The 1833 Act challenged and denied the possibility that a human being could be the subject of ownership. As Dr. Johnson remarked:”no man is by nature the property of another.” The Act abolished slavery in the British Empire while at the same time recognising that it was depriving the slave owners of valuable property. The Act provided for slave owners to be handsomely compensated. The Government of the day set aside the then huge sum of £20 million for this purpose.
Ownership of one human being by another had been accepted by the Greeks and the Romans. In Roman law,which once formed a substantial part of many law degree courses, the legal management of slavery was an important topic. As a student at Oxford I became familiar with the nine distinct methods by which a slave could be freed (“manumitted” was the technical term). I can hardly recall any of them.
Of course this information has been of no practical use in subsequent legal career and licensed slavery, in the sense of ownership, is obsolete in Western countries, though it is believed to continue in some other parts of the world.
Thus slavery features in a series of modern international treaties and human rights instruments. A Slavery Commission appointed by the League of Nations in 1924 led to the Slavery Convention of 1926 which specifically aimed at ending the traffic in African slaves but applied generally to “slavery and the slave trade”. It defined slavery as “the status or condition of a person over whom any or all of the powers attaching to the right of ownership are exercised.” The powers are not themselves identified but at least the historic link between slavery and ownership is maintained.
Of course the practical purpose of slavery is to extract labour from the enslaved. Yet the concept of “forced labour” has developed separately, probably because it has been taken up by organisations concerned with employment. The International Convention concerning Forced labour was adopted in 1930 on the initiative of the International Labour Office. It does not seek to prohibit forced labour absolutely since it allows military conscription and the imposition of limited duties to carry out public works. And of course forced labour may not imply the claim to ownership which slavery traditionally carried.
Man’s inhumanity to man may take many forms which developments in human rights law have attempted to encapsulate in justiciable form. Trafficking for the purpose of prostitution became the subject of a United Nations convention in 1949, amplifying an international agreement for “Suppression of the White Slave Traffic” of 1904.

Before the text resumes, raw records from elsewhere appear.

/-- R406: a consumed command of the owner goes to the SHADOW with TWIN set (R39), and waits for its acknowledgement. The other flags go
as they came, so that the SHADOW rejects what this module rejects; for a TWIN that the host has set, RSP is set beside it. A block
goes whole, and its entries that act only here (R78) write nothing there (log entry 101). -/
def State.forwardCommand (s : State) (stream seq op flags : Nat) (acc : TS) (payload : List Byte) : State :=
  let bytes := 36 + payload.length
  let s := s.put (.twin 13 (le 1 stream ++ le 4 seq ++ le 2 op ++ le 1 (flags ||| 16 ||| b2n (bit flags 4)) ++ le 8 acc ++ payload))
  s.updTwin fun t =>
    { t with
      fwd := t.fwd ++ [⟨false, stream, seq, bytes⟩]
      held := t.held ++ [⟨stream, seq, acc + s.rg P.TWIN_FWD_LEAD 0, false⟩] }

/-- A command is consumed: it takes a slot and waits at its interpreter. -/
def State.consume (s : State) (sess stream seq op flags : Nat) (acc : TS) (payload : List Byte) (twin : Bool) : State :=
  let ord := s.host.ordCount
  let fwd := sess = 0 && s.forwards
  let s := s.updHost fun h => { h with ordCount := ord + 1 }
  let s := s.updStream sess stream fun q =>
    let q := q.makeRoom
    { q with
      expected := (seq + 1) % 2 ^ 32
      slots := q.slots ++ [⟨seq, op, flags, acc, ord, none, none, false, if fwd then 0 else 2, none⟩]
      refused := q.refused.filter fun r => r ≠ seq
      waiting := q.waiting ++ [⟨op, seq, ord, acc, flags, payload, twin⟩] }
  let s := s.gateTouch stream op payload
  if fwd && !notForwarded op payload then s.forwardCommand stream seq op flags acc payload else s

/-- The forwarding queue is full (R406). -/
def State.backlogged (s : State) (sess : Nat) : Bool := sess = 0 && s.forwards && s.fwdPend > s.rg P.TWIN_FWD_MAX 0 * 1024

/-- BUSY_RETRY for a sequence of a stream. -/
def State.busy (s : State) (sess : Nat) (p : Packet) (op seq reason : Nat) : State :=
  let q := (s.session sess).stream p.stream
  let s := s.bump P.STREAM_RETRY p.stream
  let stalls := seqDiff seq q.expected ≥ 0 && !q.refused.contains seq
  let s := if stalls then s.updStream sess p.stream fun q => { q with refused := q.refused ++ [seq] } else s
  s.answer { p with seq := seq } op (some sess) rBUSY (busyPayload q.expected reason)

/-- R48, R50: a packet of a session by its sequence. A duplicate of a command that is decided and whose reply has not left yet is answered
by that reply alone, as one that is not decided (log entry 73). -/
def State.sequence (s : State) (sess : Nat) (p : Packet) (op seq : Nat) : State :=
  let q := (s.session sess).stream p.stream
  let d := seqDiff seq q.expected
  if d < 0 then
    if !p.trailerOk then s.busy sess p op seq 4
    else match q.slot? seq with
      | some sl => if sl.delivered then s.redeliver sess p.stream sl else s
      | none => s.bump P.STREAM_STALE p.stream
  else
    if q.refused.any fun r => seqDiff seq r > 0 then s.busy sess p op seq 3
    else if !p.trailerOk then s.busy sess p op seq 4
    else if d > 0 then s.busy sess p op seq 2
    else if !q.hasRoom then s.busy sess p op seq 1
    else if s.backlogged sess then s.busy sess p op seq 5
    else s.consume sess p.stream seq op p.flags s.now p.payload false

/-- Opcodes an endpoint without a session may use, on stream 0 (R68). -/
def looseOp (op : Nat) : Bool := op = 0x0000 || op = 0x0001 || op = 0x0002

/-- Such a command, answered at once. Any other packet is answered NO_AUTH before its trailer is looked at (log entry 73). -/
def State.loosePacket (s : State) (p : Packet) (op : Nat) : State :=
  let say (s : State) (res : Nat) (b : List Byte) : State := s.answer p op none res b
  if !looseOp op ∨ p.stream ≠ 0 then say s rNOAUTH []
  else if !p.trailerOk then say s rBUSY (busyPayload 0 4)
  else if flagsBad p.flags op p.gen ∨ p.payload ≠ [] then say s rBADPARAM []
  else match op with
  | 0x0000 => say s rOK []
  | 0x0001 => say s rOK s.heartbeatReply
  | _ =>
    let (n, s) := s.giveNonce false p.ep 0
    say s rOK n

/-- A packet whose header check has passed. A SESSION_OPEN on stream 0 is answered by openPacket, of whichever generation
(log entry 73). -/
def State.packet (s : State) (op : Nat) (p : Packet) : State :=
  if !s.portCarries p.ep [udpShp3, udpShp2] then s
  else if s.packetDiscarded p then s.discard
  else
    let own := s.sessionAt p.ep
    let s := match own with | some i => s.updSession i fun x => { x with lastAt := s.now } | none => s
    if op = 0x0003 ∧ p.stream = 0 then s.causedBy s.now fun s => s.openPacket p
    else match own with
    | none => s.loosePacket p op
    | some i =>
      if (s.session i).gen ≠ p.gen then s.answer p op none rNOAUTH []
      else
        let e := ((s.session i).stream p.stream).expected
        s.sequence i p op (if p.gen = 2 then extendSeq 16 e p.seq else p.seq % 2 ^ 32)

/-! ## SHP1 (R8, R89) -/

/-- Stream of an SHP1 address. -/
def shp1Stream (address : Nat) : Option Nat := if address < 8 then some (address + 1) else if address = 0xFF then some 0 else none

/-- Parameters an SHP1 host may write: a beam's delays and the setpoint mode of its laser port. -/
def shp1Param (stream pid : Nat) : Bool :=
  pidInst pid + 1 = stream &&
  [P.BEAM_DLY_ON, P.BEAM_DLY_OFF, P.BEAM_DLY_MARK, P.BEAM_DLY_JUMP, P.BEAM_DLY_POLY, P.LSR_MODE].contains (inInst pid 0)

/-- Commands that SHP1 can stand for. Its 'status' passes a PARAM_READ of every PID that the stream reaches (log entry 102). -/
def shp1Allowed (stream op : Nat) (payload : List Byte) : Bool :=
  if op = 0x0000 ∨ op = 0x0001 then true
  else if stream = 0 then false
  else op / 256 = 0x10 || op = 0x0100 || (op = 0x0101 && shp1Param stream (u32 payload 0))

/-- The first valid frame opens an owner session without a key, of which the SHADOW is told as of any other (R70, R406); every stream
takes the sequence of its first frame. After a takeover the session goes on: OP-2 and OP-6 hold for it. -/
def State.shp1Open (s : State) (ep : Endpoint) : State :=
  let x := s.session 0
  if x.isOpen then s
  else if x.held && x.gen = 1 then
    s.updSession 0 fun x => { x with isOpen := true, held := false, ep := ep, lastAt := s.now }
  else
    let s := ((s.discardOwner).newSession 0 1 1 0xFF 0 ep).updHost fun h => { h with ownerEver := true }
    if s.forwards then s.put (.twin 15 (le 1 1 ++ le 1 1 ++ le 1 0xFF ++ le 4 0 ++ le 1 0)) else s

/-- A frame of the serial host. A command that R8 rejects takes its place in the sequence of its address and is decided BAD_PARAM (R49):
it goes on with a flag that every check rejects. The NAK codes before start-up is over (BUSY_RETRY), in a SHADOW (BAD_STATE) and for another endpoint than
the implicit session's (NO_AUTH) are choices (log entry 73). -/
def State.shp1 (s : State) (f : Shp1Frame) : State :=
  if !s.straps.serialHost ∨ !s.portCarries f.ep [udpShp1] ∨ !f.crcOk ∨ f.payload.length > 250 then s
  else
    let nak (s : State) (res : Nat) : State := s.put (.shp1 f.ep f.address f.seq false res s.host.attention)
    if !s.power.started then nak s rBUSY
    else if s.twin.state = 3 then nak s rBADSTATE
    else match shp1Stream f.address with
    | none => nak s rBADPARAM
    | some stream =>
      let s := s.shp1Open f.ep
      if (s.session 0).ep ≠ f.ep then nak s rNOAUTH
      else
        let (op, payload, flags) : Nat × List Byte × Nat := match Config.shp1Command f.command f.payload with
          | some (op, payload) => (op, payload, if shp1Allowed stream op payload then 0 else 1)
          | none => (0, [], 1)
        let s := s.updSession 0 fun x => { x with lastAt := s.now }
        let q := (s.session 0).stream stream
        let s := if q.slots.isEmpty then s.updStream 0 stream fun q => { q with expected := f.seq } else s
        let e := ((s.session 0).stream stream).expected
        s.sequence 0 ⟨f.ep, f.stamp, 1, flags, stream, f.seq, true, payload⟩ op (extendSeq 8 e f.seq)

Article 4 of the Universal Declaration of Human Rights in 1948 declared that “no one shall be held in slavery or servitude; slavery and the slave trade shall be prohibited in all their forms.” It does not define these terms. And of course the Universal Declaration also prohibits arbitrary arrest and detention, the infliction of torture and and other cruel inhuman or degrading treatment, and the restriction of other freedoms. These provisions are echoed in the European Convention on Human Rights and part of our domestic law by virtue of the Human Rights Act 1998.
The recent case referred to at the beginning of this article led the Home Secretary to announce plans to strengthen anti-slavery laws. She is right to point out that the law relating to what we may perceive as slavery needs re-examination and perhaps rationalisation. To regard slavery as the assertion of property rights is no longer helpful. The main practical problem is the trafficking of the young and vulnerable for prostitution or forced labour. There is already a large body of legislation prohibiting trafficking for the purpose of sexual exploitation and where violation of immigration restrictions is claimed. Where these factors are absent and where there is a lack of evidence of violence or coercion prosecution is more difficult. Clearly there are cases where psychological pressure may create a dangerously unhealthy form of dependency where the criminal law may have a role.
The government should not rush into new legislation merely because there is a feeling that “something must be done”.